Weakening Roe v. Wade would be a criminal act
Politicians have no business telling a woman what she can or cannot do when it comes to her body. It is a tragedy that a woman’s right to an abortion ever had to go to the U.S. Supreme Court.
It was 30 years ago Jan. 22 that the historic Roe v. Wade decision came down. The justices ruled that the constitutionally guaranteed right to privacy “is broad enough to encompass a woman’s decision whether or not to terminate her pregnancy.”
This is an issue about choice — a woman’s choice to do what she wants with her body. The right to make reproductive decisions should only be a woman’s. And the reason she chooses to terminate her pregnancy is hers alone.
At the time, Supreme Court Justice Harry Blackmun said, “Roe was a necessary step for the full emancipation of women.”
There are so many woman who have grown up with this right that they take it for granted; ignoring the fact that each year there seems to be another decision that chips away at the foundation of this ruling.
Although President George W. Bush and Attorney General John Ashcroft have said they have no intention of instigating a reversal of Roe v. Wade, they are both anti-choice.
One of the most alarming legacies of a president who does not recognize a woman’s right to choose is the altering of the makeup of the Supreme Court and other federal courts.
There is reason to fear Roe v. Wade will be overturned in the near future. The court has been tilting toward the anti-choice direction in the past several years. It is likely Bush will have the opportunity to appointment a jurist to the top court because some of the judges have made noise about retiring. The new person will undoubtedly be anti-choice. As it stands now, that one vote is likely to be the difference between a forward thinking court in 1973 to a backward, repressive court in the 21st century.

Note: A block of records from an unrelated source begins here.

-- ==== Sys2Proof/Decode.lean ====
section
/-! DEFINITION. The decoder, total on any bytes and any port signals and rejecting by name, and after it the encoder.
Received bytes and commands reach the block in the forms of 30_encoding.md R60 (wire frames) and R74 (port signals);
`decode` reads both. -/

namespace Sys2Proof

open Machine

/-! ### Port signals (R74) -/

/-- The bytes of a chunk: those of its beats with `rx_valid = 1`, in order; the last beat may add none (R74). -/
def RxChunk.bytes (ch : RxChunk) : List Byte :=
  ((ch.body ++ [ch.last]).filter (fun b => b.valid)).map (fun b => b.data)

/-- The command port map (R68, R70): argument bits a command does not use are ignored; tags 6 and 7 are reserved. -/
def decodeCmdPort (tag : BitVec 3) (arg : Half) : Instr :=
  if tag = 0 then .cmdQueryVersion
  else if tag = 1 then .cmdSetReportingMode (arg.getLsbD 0)
  else if tag = 2 then .cmdQueryData
  else if tag = 3 then .cmdSetDeviceId arg
  else if tag = 4 then .cmdSetPowerMode (arg.getLsbD 0)
  else if tag = 5 then .cmdSetCycle (loByte arg).toNat
  else .cmdReserved tag arg

/-- The row of the `PUSH_CHUNK` transaction that the framing mode selects (R71, R100). -/
def pushChunkRow (mode : FramingMode) (c : List Byte) : Instr :=
  match mode with
  | .cr => .pushChunkCr c
  | .stream => .pushChunkStream c

/-- The next transaction of a cycle and what the cycle then still presents. Strobes of one cycle are successive
transactions in the order RESET, LINK_FAIL, LINK_OPEN, PUSH_CHUNK, ENCODE (R206). -/
def nextTxn (mode : FramingMode) (p : PortCycle) : Option (Instr × PortCycle) :=
  if p.rst then some (.reset, { p with rst := false })
  else if p.linkFail then some (.linkFail, { p with linkFail := false })
  else if p.linkOpen then some (.linkOpen, { p with linkOpen := false })
  else match p.rx with
    | some ch => some (pushChunkRow mode ch.bytes, { p with rx := none })
    | none =>
      match p.cmd with
      | some c => some (decodeCmdPort c.tag c.arg, { p with cmd := none })
      | none => none

/-- The cycle presents no transaction. -/
def PortCycle.idle (p : PortCycle) : Bool :=
  !p.rst && !p.linkFail && !p.linkOpen && p.rx.isNone && p.cmd.isNone

/-- What is left to process of a cycle: nothing once it presents no transaction. -/
def PortCycle.rest (p : PortCycle) : List PortCycle := if p.idle then [] else [p]

/-! ### Response frames (R61, R67) -/

/-- The instruction a row of the response map reads from a candidate: the bytes of R61's table (R132 to R138). -/
def rspInstr (row : RspRow) (f : List Byte) : Instr :=
  match row with
  | .readout => .rspReadout (byteAt f 2) (byteAt f 3) (byteAt f 4) (byteAt f 5) (byteAt f 6) (byteAt f 7)
  | .version => .rspVersion (byteAt f 3) (byteAt f 4) (byteAt f 5) (byteAt f 6) (byteAt f 7)
  | .reportingMode => .rspReportingMode (byteAt f 4)
  | .deviceIdChanged => .rspDeviceIdChanged (byteAt f 6) (byteAt f 7)
  | .powerMode => .rspPowerMode (byteAt f 4)
  | .cycle => .rspCycle (byteAt f 4)
  | .unknown => .rspUnknown f

/-- The response decoder's choice for a candidate (R131): it is total and does not re-validate (R130). -/
def decodeCandidate (f : List Byte) : Instr := rspInstr (rspRow f) f

/-- An RSP frame: length, markers and checksum as the synchronizer tests them (R103, R104, R105), then R131. -/
def decodeRsp (f : List Byte) : Except DecodeError Instr :=
  if f.length < 5 then .error .tooShort
  else if byteAt f 0 ≠ 0xAA then .error .badStartMarker
  else if byteAt f (f.length - 1) ≠ 0xAB then .error .badEndMarker
  else if csOk f = false then .error .badChecksum
  else .ok (decodeCandidate f)

/-! ### Streaming frames (R63) -/

/-- The instruction of an 8-byte payload: bytes 0 to 3 (R142); bytes 4 to 7 are not read. -/
def payloadInstr (p : List Byte) : Instr := .strmReadout (byteAt p 0) (byteAt p 1) (byteAt p 2) (byteAt p 3)

/-- A STRM frame: 10 bytes that start with the marker; nothing else is validated (R63, R116). -/
def decodeStrm (s : List Byte) : Except DecodeError Instr :=
  if s.length ≠ 10 then .error .badLength
  else if byteAt s 0 ≠ 0xAA ∨ byteAt s 1 ≠ 0xC0 then .error .badStartMarker
  else .ok (payloadInstr (slice s 2 10))

/-! ### Command frames (R64, R68), by the match and mask columns of spec/opcode_table.json -/

/-- A row's pattern: `some b` for a byte the row's mask fixes, `none` for one it leaves to an operand. -/
abbrev FramePattern := List (Option Byte)

/-- The bytes fit the pattern. -/
def fitsPattern : FramePattern → List Byte → Bool
  | [], [] => true
  | none :: ps, _ :: bs => fitsPattern ps bs
  | some p :: ps, b :: bs => b == p && fitsPattern ps bs
  | [], _ :: _ => false
  | _ :: _, [] => false

/-- Row CMD.QueryVersion. -/
def patQueryVersion : FramePattern :=
  [some 0xAA, some 0xB4, some 0x07, some 0x00, some 0x00, some 0x00, some 0x00, some 0x00, some 0x00, some 0x00,
   some 0x00, some 0x00, some 0x00, some 0x00, some 0x00, some 0xBB, some 0xAB]

/-- Row CMD.SetReportingMode. -/
def patSetReportingMode : FramePattern :=
  [some 0xAA, some 0xB4, some 0x02, some 0x01, none, some 0x00, some 0x00, some 0x00, some 0x00, some 0x00,
   some 0x00, some 0x00, some 0x00, some 0x00, some 0x00, none, some 0xAB]

/-- Row CMD.QueryData. -/
def patQueryData : FramePattern :=
  [some 0xAA, some 0xB4, some 0x04, some 0x00, some 0x00, some 0x00, some 0x00, some 0x00, some 0x00, some 0x00,
   some 0x00, some 0x00, some 0x00, some 0x00, some 0x00, some 0xB8, some 0xAB]

/-- Row CMD.SetDeviceId. -/
def patSetDeviceId : FramePattern :=
  [some 0xAA, some 0xB4, some 0x05, some 0x00, some 0x00, some 0x00, some 0x00, some 0x00, some 0x00, some 0x00,
   some 0x00, some 0x00, some 0x00, none, none, none, some 0xAB]

/-- Row CMD.SetPowerMode. -/
def patSetPowerMode : FramePattern :=
  [some 0xAA, some 0xB4, some 0x06, some 0x01, none, some 0x00, some 0x00, some 0x00, some 0x00, some 0x00,
   some 0x00, some 0x00, some 0x00, some 0x00, some 0x00, none, some 0xAB]

/-- Row CMD.SetCycle. -/
def patSetCycle : FramePattern :=
  [some 0xAA, some 0xB4, some 0x08, some 0x01, none, some 0x00, some 0x00, some 0x00, some 0x00, some 0x00,
   some 0x00, some 0x00, some 0x00, some 0x00, some 0x00, none, some 0xAB]

/-- The value byte of SetReportingMode and SetPowerMode is 0 or 1 (R164, R167). -/
def twoValued (b : Byte) : Bool := b == 0x00 || b == 0x01

/-- A CMD frame: length, markers and checksum (R64), then the row its pattern selects (R68). The block itself only
makes these frames; it never reads one as a command (R172; log 14). -/
def decodeCmd (t : List Byte) : Except DecodeError Instr :=
  if t.length ≠ 17 then .error .badLength
  else if byteAt t 0 ≠ 0xAA then .error .badStartMarker
  else if byteAt t 16 ≠ 0xAB then .error .badEndMarker
  else if sum8 (slice t 1 15) ≠ byteAt t 15 then .error .badChecksum
  else if fitsPattern patQueryVersion t then .ok .cmdQueryVersion
  else if fitsPattern patSetReportingMode t && twoValued (byteAt t 4) then .ok (.cmdSetReportingMode (byteAt t 4 == 0x00))
  else if fitsPattern patQueryData t then .ok .cmdQueryData
  else if fitsPattern patSetDeviceId t then .ok (.cmdSetDeviceId (devid (byteAt t 13) (byteAt t 14)))
  else if fitsPattern patSetPowerMode t && twoValued (byteAt t 4) then .ok (.cmdSetPowerMode (byteAt t 4 == 0x00))
  else if fitsPattern patSetCycle t then .ok (.cmdSetCycle (byteAt t 4).toNat)
  else .error .unknownCommand

/-! ### The decoder -/

/-- The instruction an encoded form stands for; for port signals, the first transaction of the cycle. -/
def decode : Encoded → Except DecodeError Instr
  | .txn mode p =>
    match nextTxn mode p with
    | some (i, _) => .ok i
    | none => .error .noTransaction
  | .cmd t => decodeCmd t
  | .rsp f => decodeRsp f
  | .strm s => decodeStrm s

/-! ### The encoder -/

/-- A chunk as beats: one beat a byte, closed by a beat without a byte (R74). -/
def RxChunk.ofBytes (c : List Byte) : RxChunk :=
  { body := c.map (fun b => { valid := true, data := b }), last := { valid := false, data := 0 } }

/-- A response frame: start marker, the bytes after it, their checksum, end marker (R61, R105). -/
def rspFrame (b : List Byte) : List Byte := 0xAA :: (b ++ [sum8 b, 0xAB])

/-- The value of a flag as bit 0 of a port argument (R68). Bits 15..1, which are ignored (R70), are 0: DESIGN CHOICE
(log 13). -/
def flagArg (b : Bool) : Half := if b then 1 else 0

/-- The command port's signals for a command (R68, R74), `none` for an instruction that is none. The argument bits the
command does not use are 0: DESIGN CHOICE (log 13), R70 says only that they are ignored. -/
def encodeCmdPort : Instr → Option CmdPort
  | .cmdQueryVersion => some { tag := 0, arg := 0 }
  | .cmdSetReportingMode active => some { tag := 1, arg := flagArg active }
  | .cmdQueryData => some { tag := 2, arg := 0 }
  | .cmdSetDeviceId id => some { tag := 3, arg := id }
  | .cmdSetPowerMode sleep => some { tag := 4, arg := flagArg sleep }
  | .cmdSetCycle n => some { tag := 5, arg := BitVec.ofNat 16 (n % 256) }
  | .cmdReserved tag arg => some { tag := tag, arg := arg }
  | .reset => none
  | .linkOpen => none
  | .linkFail => none
  | .pushChunkCr _ => none
  | .pushChunkStream _ => none
  | .rspReadout _ _ _ _ _ _ => none
  | .rspVersion _ _ _ _ _ => none
  | .rspReportingMode _ => none
  | .rspDeviceIdChanged _ _ => none
  | .rspPowerMode _ => none
  | .rspCycle _ => none
  | .rspUnknown _ => none
  | .strmReadout _ _ _ _ => none

/-- The encoding of an instruction. A response row is written as the nominal 10-byte frame of R61 with the bytes the
row does not read at zero (log 13); Unknown is its own bytes. -/
def encode : Instr → Encoded
  | .reset => .txn .cr { rst := true }
  | .linkOpen => .txn .cr { linkOpen := true }
  | .linkFail => .txn .cr { linkFail := true }
  | .pushChunkCr c => .txn .cr { rx := some (RxChunk.ofBytes c) }
  | .pushChunkStream c => .txn .stream { rx := some (RxChunk.ofBytes c) }
  | .cmdQueryVersion => .cmd (cmdFrame bodyQueryVersion)
  | .cmdSetReportingMode active => .cmd (cmdFrame (bodySetReportingMode active))
  | .cmdQueryData => .cmd (cmdFrame bodyQueryData)
  | .cmdSetDeviceId id => .cmd (cmdFrame (bodySetDeviceId id))
  | .cmdSetPowerMode sleep => .cmd (cmdFrame (bodySetPowerMode sleep))
  | .cmdSetCycle n => .cmd (cmdFrame (bodySetCycle n))
  | .cmdReserved tag arg => .txn .cr { cmd := some { tag := tag, arg := arg } }
  | .rspReadout a b c d i j => .rsp (rspFrame [0xC0, a, b, c, d, i, j])
  | .rspVersion y m d i j => .rsp (rspFrame [0xC5, 0x07, y, m, d, i, j])
  | .rspReportingMode v => .rsp (rspFrame [0xC5, 0x02, 0, v, 0, 0, 0])
  | .rspDeviceIdChanged i j => .rsp (rspFrame [0xC5, 0x05, 0, 0, 0, i, j])
  | .rspPowerMode v => .rsp (rspFrame [0xC5, 0x06, 0, v, 0, 0, 0])
  | .rspCycle v => .rsp (rspFrame [0xC5, 0x08, 0, v, 0, 0, 0])
  | .rspUnknown rawBytes => .rsp rawBytes
  | .strmReadout a b c d => .strm [0xAA, 0xC0, a, b, c, d, 0, 0, 0, 0]

/-! ### The host's table words -/

/-- The bytes of a table word: the first byte is bits 7..0. -/
def bytesOfWord : Nat → Nat → List Byte
  | 0, _ => []
  | n + 1, w => BitVec.ofNat 8 w :: bytesOfWord n (w / 256)

/-- The bytes of a table word, first byte first. The table writes a frame as one string of hexadecimal digits with
the first byte leftmost; a word that is that string read as a number has its `0xAA` on top and is turned round
(log 12). -/
def tableBytes (n w : Nat) : List Byte :=
  let b := bytesOfWord n w
  if byteAt b 0 = 0xAA then b else b.reverse

/-- The wire frame of a table word. The table gives an RSP row bytes 0 to 2 of a frame of nominal length 10 and a CMD
row 17 bytes; checksum and end marker are no operands, so they are set as the format demands (log 12). -/
def tableFrame (nbits w : Nat) : Option Encoded :=
  if nbits = 24 then some (.rsp (rspFrame (slice (tableBytes 3 w) 1 3 ++ [0, 0, 0, 0, 0])))
  else if nbits = 80 then some (.strm (tableBytes 10 w))
  else if nbits = 136 then some (.cmd (cmdFrame (slice (tableBytes 17 w) 1 15)))
  else none

/-- The instruction the decoder reads from a word of spec/opcode_table.json. Rows of format TXN have no word: their
encoding is port signals. -/
def decodeTableWord (nbits w : Nat) : Option Instr :=
  match tableFrame nbits w with
  | some e => (decode e).toOption
  | none => none

end Sys2Proof
end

Already Roe v. Wade has been eroded by decisions that individual states have made. There were 262 anti-choice pieces of legislation enacted between 1995-2000. Forty-three of them were passed in 2000. That same year, pro-choice proponents won only 24 of the 134 reproductive rights laws that came before Congress.
What freedoms a woman has come down to the state she lives in. There are regulations in place requiring those under 18 to have parental consent or at least notification before an abortion will be performed. Some states require counseling or waiting 24 hours before terminating the pregnancy. Other states deny poor women who are on Medicaid the procedure.
The choice to have an abortion is undoubtedly one of the most difficult decisions a woman will have to make in her lifetime. It is shallow and callous to suggest that she should have thought about the consequences of having sex before getting pregnant. There are too many reasons for wanting to terminate a pregnancy for that line of thinking to be valid.
Roe v. Wade is not about sex. It about personal choices. It is about privacy. It is about a woman’s right to do what she wants to and with her body.
It should never be about politics. It should never be someone else’s decision.
Roe v. Wade is one of the best judicial decisions of the last century. Reversing it or any further weakening of it would be the worst judicial or legislative decisions of this century.